If the occasional definition excludes (as the dictionary ones tend to) a far-flung possible outlier, then its correctness is obviously technically compromised. But if inclusion of the oddity were to cause more confusion, distraction, unwarranted criticism, and discouragement than is worthwhile for technical accuracy, then perhaps it's worth sticking to what is comprehensible and practicable by homoeopaths and not worrying about those means (talking, electricity/galvanism, magnets, staring at the sun, etc.) that would not anyway normally fall under the heading of medicine of any kind and those means (talking) cannot in fact be applied in any systematic way as homoeopathic treatment but can only be interpreted in retrospect as a possibility.

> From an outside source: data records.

-- ==== Sys2Proof/Machine/Core.lean ====
section
/-! DEFINITION. The machine behind the host's interface. -/

def Sys2Proof.core : Host.Core :=
  { State := Sys2Proof.Machine.State, Fault := Sys2Proof.Machine.Fault,
    Refusal := Sys2Proof.Machine.Refusal, step := Sys2Proof.Machine.step,
    reset := Sys2Proof.Machine.State.reset }
end

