-- ==== Sys2Proof/Tests/Slice0.lean ====
section
/-! SUPPORT. The author's tests: the checks of WellFormed refuse an ill-formed term each; words written out
from 30_encoding decode to the instruction they stand for; single steps give the values of
95_test_vectors.md; and a witness for the hypotheses of each statement. -/

namespace Sys2Proof.Tests

open Machine

/-! ## WellFormed: an ill-formed term for each check -/

theorem test_wf_badCmd_of_a_command : WellFormed (.badCmd 0x13) = false := by decide
theorem test_wf_regWr_of_cmd : WellFormed (.regWr 0x07 1) = false := by decide

/-- A payload one byte longer than the length field says. -/
def overlong : RxFrame := { seq := 1, length := 1, csum := 0, payload := [0x61, 0x62] }

theorem test_wf_rxStart : WellFormed (.rxStart overlong) = false := by decide
theorem test_wf_rxEnd : WellFormed (.rxEnd overlong) = false := by decide
theorem test_wf_rxData : WellFormed (.rxData overlong) = false := by decide
theorem test_wf_rxAck : WellFormed (.rxAck overlong) = false := by decide
theorem test_wf_rxReserved_payload : WellFormed (.rxReserved (.typed 4 overlong)) = false := by decide
theorem test_wf_rxReserved_of_a_type :
    WellFormed (.rxReserved (.typed 3 { seq := 0, length := 0, csum := 0, payload := [] })) = false := by decide

theorem test_wf_rx_buffer_size :
    WellFormed (.rxData { seq := 0, length := 4000, csum := 0, payload := List.replicate 2033 0 }) = false ∧
    WellFormed (.rxData { seq := 0, length := 4000, csum := 0, payload := List.replicate 2032 0 }) = true := by
  decide +kernel

theorem test_wf_noHeader_with_header :
    WellFormed (.rxReserved (.noHeader (List.replicate 16 0))) = false ∧
    WellFormed (.rxReserved (.noHeader (List.replicate 15 0))) = true := by decide

theorem test_wf_txData_size :
    WellFormed (.txData 1 (List.replicate 1457 0)) = false ∧
    WellFormed (.txData 1 (List.replicate 1456 0)) = true := by decide +kernel

/-! ## Decoding: words written out from the tables of 30_encoding -/

/-- A command word, R116 and R117; bits 31:8 are ignored (R119). -/
theorem test_decode_nop : decode (.input (.reg true 0x07 0xABCDEF00)) = .ok .nop := by decide
theorem test_decode_run : decode (.input (.reg true 0x07 0x00000001)) = .ok .run := by decide
theorem test_decode_softReset : decode (.input (.reg true 0x07 0x00000002)) = .ok .softReset := by decide
theorem test_decode_errClr : decode (.input (.reg true 0x07 0x00000003)) = .ok .errClr := by decide
theorem test_decode_csum : decode (.input (.reg true 0x07 0x00000010)) = .ok .csum := by decide
theorem test_decode_encode : decode (.input (.reg true 0x07 0x00000011)) = .ok .encode := by decide
theorem test_decode_decode : decode (.input (.reg true 0x07 0x00000012)) = .ok .decode := by decide
theorem test_decode_verify : decode (.input (.reg true 0x07 0x00000013)) = .ok .verify := by decide
theorem test_decode_badCmd :
    decode (.input (.reg true 0x07 0x00000004)) = .ok (.badCmd 0x04) ∧
    decode (.input (.reg true 0x07 0x000001FF)) = .ok (.badCmd 0xFF) := by decide

/-- The transactions of R118: (kind, target, offset, data). -/
theorem test_decode_regRd : (hostTransaction 0 0x12 0 0).map decodeInput = some (.regRd 0x12) := by decide
theorem test_decode_regWr :
    (hostTransaction 1 0x02 0 0x00000004).map decodeInput = some (.regWr 0x02 4) ∧
    (hostTransaction 1 0x07 0 0x00000001).map decodeInput = some .run := by decide
theorem test_decode_bufRd : (hostTransaction 2 1 0x04 0).map decodeInput = some (.bufRd 1 4) := by decide
theorem test_decode_bufWr :
    (hostTransaction 3 2 0x11 0x62).map decodeInput = some (.bufWr 2 0x11 0x62) ∧
    hostTransaction 3 4 0 0 = none ∧ hostTransaction 3 2 0 0x100 = none := by decide

/-- Frames at the RX port, byte by byte (R111, R112; the frames of 95_test_vectors, 2.2). -/
theorem test_decode_rxStart :
    decode (.input (.rx [0, 0, 0, 0, 0, 0, 0, 0, 0, 0, 0, 0, 0, 0, 0xFF, 0xFF])) =
      .ok (.rxStart { seq := 0, length := 0, csum := 0xFFFF, payload := [] }) := by decide
theorem test_decode_rxEnd :
    decode (.input (.rx [0, 0, 0, 1, 0, 0, 0, 4, 0, 0, 0, 0, 0, 0, 0xFF, 0xFA])) =
      .ok (.rxEnd { seq := 4, length := 0, csum := 0xFFFA, payload := [] }) := by decide
/-- Bytes past `16 + length` are ignored (R114). -/
theorem test_decode_rxData :
    decode (.input (.rx [0, 0, 0, 2, 0x12, 0x34, 0x56, 0x78, 0, 0, 0, 2, 0, 1, 0x9E, 0x98,
      0x61, 0x62, 0xFF, 0xFF])) =
      .ok (.rxData { seq := 0x12345678, length := 2, csum := 0x00019E98, payload := [0x61, 0x62] }) := by
  decide
theorem test_decode_rxAck :
    decode (.input (.rx [0, 0, 0, 3, 0, 0, 0, 1, 0, 0, 0, 0, 0, 0, 0xFF, 0xFB])) =
      .ok (.rxAck { seq := 1, length := 0, csum := 0xFFFB, payload := [] }) := by decide
/-- A reserved type, and the 13 bytes of 95_test_vectors 2.2 that have no header. -/
theorem test_decode_rxReserved :
    decode (.input (.rx [0, 0, 0, 7, 0, 0, 0, 4, 0, 0, 0, 0, 0, 0, 0xFF, 0xF4])) =
      .ok (.rxReserved (.typed 7 { seq := 4, length := 0, csum := 0xFFF4, payload := [] })) ∧
    decode (.input (.rx (List.replicate 13 0))) = .ok (.rxReserved (.noHeader (List.replicate 13 0))) := by
  decide

/-- Frames at the TX port (R115). -/
theorem test_decode_txStart :
    decode (.tx [0, 0, 0, 0, 0, 0, 0, 0, 0, 0, 0, 0, 0, 0, 0xFF, 0xFF]) = .ok .txStart := by decide
theorem test_decode_txEnd :
    decode (.tx [0, 0, 0, 1, 0, 0, 0, 3, 0, 0, 0, 0, 0, 0, 0xFF, 0xFB]) = .ok (.txEnd 3) := by decide
theorem test_decode_txData :
    decode (.tx [0, 0, 0, 2, 0, 0, 0, 3, 0, 0, 0, 1, 0, 0, 0x9A, 0xF9, 0x65]) =
      .ok (.txData 3 [0x65]) := by decide
theorem test_decode_txAck :
    decode (.tx [0, 0, 0, 3, 0, 0, 0, 4, 0, 0, 0, 0, 0, 0, 0xFF, 0xF8]) = .ok (.txAck 4) := by decide
theorem test_decode_tick : decode (.input .tick) = .ok .tick := by decide
theorem test_decode_reset : decode (.input .reset) = .ok .reset := by decide

/-- The refusals at the TX port, one name each. -/
theorem test_decode_tx_refusals :
    decode (.tx []) = .error .noHeader ∧
    decode (.tx [0, 0, 0, 2, 0, 0, 0, 3, 0, 0, 0, 2, 0, 0, 0x9A, 0xF9, 0x65]) = .error .length ∧
    decode (.tx [0, 0, 0, 2, 0, 0, 0, 3, 0, 0, 0, 1, 0, 0, 0x9A, 0xF8, 0x65]) = .error .checksum ∧
    decode (.tx (encodeFrame 1 3 [0x65])) = .error .controlPayload ∧
    decode (.tx (encodeFrame 0 1 [])) = .error .startSeq ∧
    decode (.tx (encodeFrame 7 4 [])) = .error .reservedType := by decide

/-- Words of the opcode table (log 2), and the step that runs one. -/
theorem test_decodeTableWord :
    decodeTableWord 8 0x13 = some .verify ∧ decodeTableWord 2 3 = some (.bufWr 0 0 0) ∧
    decodeTableWord 32 2 = some (.rxData { seq := 0, length := 0, csum := 0, payload := [] }) ∧
    decodeTableWord 0 0 = some .tick := by decide

theorem test_withFetchWord : step (State.reset.withFetchWord 8 0x02) = exec .softReset State.reset := rfl

/-! ## The checksum and the codec (95_test_vectors, 2.1 and 2.2) -/

theorem test_csum16_odd : csum16 [0x12, 0x34, 0x56] = 0x97CB := by decide
theorem test_csum16_carry : csum16 [0x80, 0x00, 0x80, 0x00] = 0xFFFE := by decide
theorem test_csum16_long : csum16 [0x00, 0x01, 0xF2, 0x03, 0xF4, 0xF5, 0xF6, 0xF7] = 0x220D := by decide
theorem test_csum16_all_ones : csum16 [0xFF, 0xFF, 0xFF, 0xFF] = 0x0000 ∧ csum16 [] = 0xFFFF := by decide

theorem test_encodeFrame_data : dataFrame 1 [0x61, 0x62] =
    [0, 0, 0, 2, 0, 0, 0, 1, 0, 0, 0, 2, 0, 0, 0x9E, 0x98, 0x61, 0x62] := by decide
theorem test_encodeFrame_all_ones : encodeFrame 0xFFFFFFFF 0xFFFFFFFF [] =
    [0xFF, 0xFF, 0xFF, 0xFF, 0xFF, 0xFF, 0xFF, 0xFF, 0, 0, 0, 0, 0, 0, 0, 0] := by decide

/-- A flipped payload bit, a short payload, and a checksum field above 16 bits fail. -/
theorem test_rxParse_invalid :
    (rxParse [0, 0, 0, 2, 0, 0, 0, 1, 0, 0, 0, 2, 0, 0, 0x9E, 0x98, 0x61, 0x63]).map (·.ok) = some false ∧
    (rxParse [0, 0, 0, 2, 0, 0, 0, 1, 0, 0, 0, 5, 0, 0, 0x9E, 0x98, 0x61, 0x62]).map (·.ok) = some false ∧
    (rxParse [0, 0, 0, 3, 0, 0, 0, 1, 0, 0, 0, 0, 0, 1, 0xFF, 0xFB]).map (·.ok) = some false := by decide

/-! ## Single steps -/

/-- A block with `W_MAX` = 8, `IN_CAP` = 16 and `OUT_CAP` = 4. -/
def blk : State := { State.reset with build := ⟨8, 16, 4⟩ }

/-- The state after an instruction. -/
def after (i : Instr) (s : State) : State :=
  match exec i s with
  | .next t => t
  | .fault _ => s
  | .refused _ => s

/-- "HELLO", the input of programs P3 and P4. -/
def hello : Memory := [(0, 0x48), (1, 0x45), (2, 0x4C), (3, 0x4C), (4, 0x4F)]

/-- The configured sender of P3 or P4: window 2, chunk 2, IN_LEN 5. -/
def sender (m : Mode) : State :=
  { blk with inbuf := hello, cfg := { Cfg.reset with mode := m, window := 2, chunk := 2, rto := 3, poll := 2, inLen := 5 } }

/-- The configured receiver: window 4. -/
def receiver (m : Mode) : State :=
  { blk with cfg := { Cfg.reset with role := .receiver, mode := m, window := 4 } }

/-- A valid control or DATA frame as an RX instruction's operand. -/
def frame (t q : Word) (p : Bytes) : RxFrame :=
  { seq := q, length := BitVec.ofNat 32 p.length, csum := (stampedHeader t q p).csum, payload := p }

/-- The sender in the data phase. -/
def sending (m : Mode) : State :=
  after (.rxAck (frame 3 (startAck m) [])) (after .run (sender m))

/-- The receiver in the data phase. -/
def receiving (m : Mode) : State := after (.rxStart (frame 0 0 [])) (after .run (receiver m))

theorem test_nop : exec .nop blk = .next blk := rfl

/-- 95_test_vectors, P3 steps 7 to 10. -/
theorem test_run_sender :
    let t := after .run (sender .cumulative)
    readReg t 0x08 = 0x00000009 ∧ readReg t 0x0F = 3 ∧ readReg t 0x13 = 4 ∧
      t.tx = [[0, 0, 0, 0, 0, 0, 0, 0, 0, 0, 0, 0, 0, 0, 0xFF, 0xFF]] := by decide

/-- RUN refuses WINDOW 0 and 9 (`W_MAX` 8), CHUNK 0 and 1457, RTO 0, POLL 0 and IN_LEN 17 (`IN_CAP` 16),
and takes the last legal value of each. -/
theorem test_run_refusals :
    let c : Cfg := (sender .selective).cfg
    let info (d : Cfg) : Word × Word :=
      let t := after .run { sender .selective with cfg := d }
      (readReg t 0x08, readReg t 0x09)
    info { c with window := 0 } = (0x200, 2) ∧ info { c with window := 9 } = (0x200, 2) ∧
    info { c with window := 8, chunk := 0 } = (0x200, 3) ∧ info { c with chunk := 1457 } = (0x200, 3) ∧
    info { c with chunk := 1456, rto := 0 } = (0x200, 4) ∧ info { c with poll := 0 } = (0x200, 5) ∧
    info { c with mode := .cumulative, poll := 0 } = (0x009, 0) ∧
    info { c with inLen := 17 } = (0x200, 6) ∧ info { c with inLen := 16, rto := 1 } = (0x009, 0) := by
  decide

/-- P6 steps 27 to 29. -/
theorem test_softReset :
    let t := after .softReset (receiving .cumulative)
    readReg t 0x08 = 0 ∧ readReg t 0x02 = 4 ∧ readReg t 0x0D = 0 := by decide

/-- P6 steps 23 and 24: FAULT stays. -/
theorem test_errClr :
    let s := engineFault .outOverflow 3 (receiving .cumulative)
    readReg s 0x08 = 0x322 ∧ readReg (after .errClr s) 0x08 = 0x022 := by decide

/-- P6 steps 25 and 10: FAULTED before BUSY. -/
theorem test_run_faulted_busy :
    readReg (after .run (engineFault .outOverflow 3 (receiving .cumulative))) 0x08 = 0x622 ∧
    readReg (after .run (receiving .cumulative)) 0x08 = 0x50A := by decide

/-- FBUF holds the frame of 41_codec R165's example. -/
def withFrame (n : Word) (b : Bytes) : State :=
  { blk with fbuf := Memory.writeBytes [] 0 b, codec := { CodecRegs.reset with fFlen := n } }

theorem test_csum :
    readReg (after .csum (withFrame 3 [0x12, 0x34, 0x56])) 0x1B = 0x97CB ∧
    readReg (after .csum (withFrame 2049 [])) 0x08 = 0x400 := by decide

/-- 95_test_vectors 2.3 row 1, and the example of 41_codec R165. -/
theorem test_encode :
    let s := { blk with
      fbuf := Memory.writeBytes [] 16 [0x61, 0x62]
      codec := { CodecRegs.reset with fType := 2, fSeq := 1, fLen := 2 } }
    let t := after .encode s
    t.fbuf.readBytes 0 18 = [0, 0, 0, 2, 0, 0, 0, 1, 0, 0, 0, 2, 0, 0, 0x9E, 0x98, 0x61, 0x62] ∧
      readReg t 0x17 = 0x9E98 ∧ readReg t 0x18 = 18 ∧
      readReg (after .encode { s with codec := { s.codec with fLen := 1457 } }) 0x09 = 1457 := by decide

/-- 95_test_vectors 2.3 rows 8 and 2. -/
theorem test_decode :
    let t := after .decode (withFrame 18 [0, 0, 0, 2, 0, 0, 0, 1, 0, 0, 0, 5, 0, 0, 0x9E, 0x98, 0x61, 0x62])
    readReg t 0x14 = 2 ∧ readReg t 0x16 = 5 ∧ readReg t 0x17 = 0x9E98 ∧ readReg t 0x19 = 2 ∧
      readReg (after .decode (withFrame 15 [])) 0x09 = 15 := by decide

/-- 95_test_vectors 2.3 rows 5, 7 and 3. -/
theorem test_verify :
    let f (b : Byte) : Bytes := [0, 0, 0, 3, 0, 0, 0, 1, 0, 0, 0, 0, 0, b, 0xFF, 0xFB]
    readReg (after .verify (withFrame 16 (f 1))) 0x1A = 0 ∧
      readReg (after .verify (withFrame 16 (f 0))) 0x1A = 1 ∧
      readReg (after .verify (withFrame 15 (f 0))) 0x09 = 15 := by decide

theorem test_badCmd :
    let t := after (.badCmd 0x7F) blk
    readReg t 0x08 = 0x100 ∧ readReg t 0x09 = 0x7F := by decide

theorem test_regRd : (after (.regRd 0x00) blk).rdata = 0x52545031 ∧ (after (.regRd 0x03) blk).rdata = 1456 := by
  decide

/-- Reserved bits of CTRL read 0; the lock drops the write. -/
theorem test_regWr :
    readReg (after (.regWr 0x01 0xFFFFFFFF) blk) 0x01 = 7 ∧
      readReg (after (.regWr 0x02 1) (receiving .cumulative)) 0x02 = 4 := by decide

/-- OUTBUF reads 0 from OUT_LEN on; INBUF reads its bytes below IN_CAP. -/
theorem test_bufRd :
    (after (.bufRd 1 3) { blk with outbuf := [(3, 0x61)], eng := { Engine.reset with outLen := 3 } }).rdata = 0 ∧
      (after (.bufRd 1 3) { blk with outbuf := [(3, 0x61)], eng := { Engine.reset with outLen := 4 } }).rdata =
        0x61 ∧
      (after (.bufRd 0 4) (sender .selective)).rdata = 0x4F := by decide

theorem test_bufWr :
    (after (.bufWr 0 15 0x61) blk).inbuf = [(15, 0x61)] ∧ (after (.bufWr 0 16 0x61) blk).inbuf = [] ∧
      (after (.bufWr 1 0 0x61) blk).outbuf = [] ∧ (after (.bufWr 2 2047 0x61) blk).fbuf = [(2047, 0x61)] := by
  decide

/-- 95_test_vectors 2.4, the receiver: a START with a bad checksum is accepted unless VERIFY_START is set. -/
theorem test_rxStart :
    let f : RxFrame := { seq := 0, length := 0, csum := 0xFFFE, payload := [] }
    let s := after .run (receiver .cumulative)
    readReg (after (.rxStart f) s) 0x08 = 0x0A ∧
      after (.rxStart f) { s with cfg := { s.cfg with verifyStart := true } } =
        { s with cfg := { s.cfg with verifyStart := true } } := by decide

/-- P5 steps 12 and 13. -/
theorem test_rxEnd :
    let s := { receiving .selective with eng := { (receiving .selective).eng with expected := 3 } }
    (after (.rxEnd (frame 1 2 [])) s).tx = s.tx ++ [ackF 3] ∧ readReg (after (.rxEnd (frame 1 2 [])) s) 0x08 = 0x0A ∧
      readReg (after (.rxEnd (frame 1 3 [])) s) 0x08 = 0x14 := by decide

/-- P6 steps 16 and 17. -/
theorem test_rxData :
    let s := after (.rxData (frame 2 2 [0x63, 0x64])) (receiving .cumulative)
    let t := after (.rxData (frame 2 1 [0x61, 0x62])) s
    readReg s 0x12 = 1 ∧ readReg t 0x12 = 0 ∧ readReg t 0x0C = 4 ∧ t.outbuf.readBytes 0 4 = [0x61, 0x62, 0x63, 0x64] ∧
      t.tx = s.tx ++ [ackF 3] := by decide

This is not to say that a definition is unimportant or that its accuracy is unimportant.
It is to suggest that trying to include every outlying, even outlandish, application of the Law of Similars may be trying to make of a referent already counterintuitive -- adding more of the same problems to the patient that the patient already has! -- a real headache. Pity the intelligent informed practitioner, let alone the average novitiate, who must, in trying to comprehend the meaning of homoeopathy, compass "homoeopathic" applications
• whose basis cannot readily be verified as homoeopathic;
• whose mechanism of action is clearly foreign to the (relatively) straightforward homoeopathic approach to the predictable positive (i.e. pathogenetic) effects of medicines; and
• whose inclusion will thereby add to, rather than mitigate, the difficulties of incredibility, incomprehensibility, and vagueness that presently plague homoeopathic opponent and proponent alike.
Moreover, artificially squeezing talk and sungazing into the concept of homoeopathic medicine will invite both opponent and proponent to indulge increasingly in home-brewed "explanations" and "mechanisms" ranging from "placebo effect", intentionality, and energy-force-signature paradigms to alchymical magicks and the allopathic doctrine of signatures.
A definition that loses the function of exclusion for the sake of inessential information thereby loses its function as a definition. A true (exclusionary) definition that includes everything conceivably "homoeopathic" (i.e. applied on the basis of similars) might be marginally more accurate than the definitions we find in good dictionaries. Even if it were, its disadvantages, I submit, would significantly outweigh its advantages.
Cheers --
John
--
------------------------------------------------------------------
"The trouble with the world is that the stupid are cocksure and the intelligent are full of doubt."